Monday, 17 March 2014

Climbing Elephant Mountain

If Elephant Mountain (Xiangshan) were the size as well as the shape of an elephant, it would require considerably fewer steps to climb, but the view wouldn't be as good.
One of the easiest mountains to reach from central Taipei, Elephant Mountain is 10 minutes' walk from Exit 2 at the newly opened final stop on the red line, Xiangshan Station. Getting there is simply a matter of following the signs and the crowds, for on weekends and holidays Elephant Mountain is very popular indeed.
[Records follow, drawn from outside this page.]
-- ==== Sys2Proof/Machine/ControlUnit.lean ====
section
/-! DEFINITION. The control-signal ROM (40_control_alu.md R80 to R84). -/

namespace Sys2Proof.Machine

/-- `decide(kind)`: the row of R82; FlagWrite and PCSrc are false for every kind (R83). -/
def controlSignals (k : Kind) : ControlSignals :=
  match k with
  | .add => { ControlSignals.clear with regWrite := true }
  | .sub => { ControlSignals.clear with regWrite := true }
  | .and => { ControlSignals.clear with regWrite := true }
  | .orr => { ControlSignals.clear with regWrite := true }
  | .addi => { ControlSignals.clear with regWrite := true, aluSrc := true }
  | .subi => { ControlSignals.clear with regWrite := true, aluSrc := true }
  | .ldur => { ControlSignals.clear with regWrite := true, aluSrc := true, memRead := true, memToReg := true }
  | .stur => { ControlSignals.clear with aluSrc := true, memWrite := true, reg2Loc := true }
  | .b => { ControlSignals.clear with uncondBranch := true }
  | .cbz => { ControlSignals.clear with zeroBranch := true }
  | .cbnz => { ControlSignals.clear with zeroBranch := true }

/-- CBZ and CBNZ, the kinds whose Execute phase commits the flags (44_sequencer.md R138). -/
def isComparison (k : Kind) : Bool := k == .cbz || k == .cbnz

end Sys2Proof.Machine
end

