-- ==== Sys2Proof/Machine/Branch.lean ====
section
/-! DEFINITION. B, CBZ, CBNZ (43_branch.md R120 to R124). A meaning performs the next phase of its
instruction. -/

namespace Sys2Proof.Machine

/-- B with a byte offset: the ALU is not used, the branch is always taken (R121). -/
def execB (offset : Int) (s : State) : Result :=
  match s.microStep.next with
  | .fetch => fetchPhase s
  | .decode => decodePhase .b s
  | .execute => emptyPhase .execute s
  | .memory => emptyPhase .memory s
  | .writeBack => emptyPhase .writeBack s
  | .updatePC => updatePCPhase true offset s

/-- CBZ and CBNZ: compare `x[rt]` with 0 by a subtraction, branch by `count` instructions where
`shouldBranch` (R122, R123). -/
def compareBranch (k : Kind) (rt : Reg) (shouldBranch : Bool) (count : Int) (s : State) : Result :=
  match s.microStep.next with
  | .fetch => fetchPhase s
  | .decode => decodePhase k s
  | .execute => executePhase k .sub (s.readReg rt) 0#64 s
  | .memory => emptyPhase .memory s
  | .writeBack => emptyPhase .writeBack s
  | .updatePC => updatePCPhase shouldBranch (countToBytes count) s

/-- CBZ Xt, #count (R122). -/
def execCbz (rt : Reg) (count : Int) (s : State) : Result :=
  compareBranch .cbz rt (s.readReg rt == 0#64) count s

/-- CBNZ Xt, #count (R123). -/
def execCbnz (rt : Reg) (count : Int) (s : State) : Result :=
  compareBranch .cbnz rt (s.readReg rt != 0#64) count s

end Sys2Proof.Machine
end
People jams going up and down the steps are common, but there are also plenty of resting spots and smaller side trails if you want to avoid the crush.

Elephant Mountain is one part of a chain of mountains and trails, so it's difficult to define one peak, but a popular high point has a set of large rocks to climb to gain an improved view:

or simply to climb for fun:  
The day that my son and I climbed Elephant Mountain we explored a little off the beaten track and soon left the crowds behind. Despite its proximity to the city, the area is teeming with wildlife. 
We saw and heard lots of birds, and butterflies flitted through the quieter, more open areas, some of them even staying still long enough for me to snap a few photos.
We took a trail less travelled to descend the mountain, and were soon surrounded by huge bamboos and the typical, large-leaved subtropical forest trees and plants. My personal favourites after the towering bamboos are huge tree ferns that would cost hundreds of pounds in the UK, assuming they were available at all. These plants, palms, vines and trees are still a pleasure to walk amongst even after living in Taiwan two and a half years.
After reaching ground level, we scooted back round to the beginning of the main trail to buy a drink from the fresh orange juice vendor we'd passed going up. A great way to round off the day.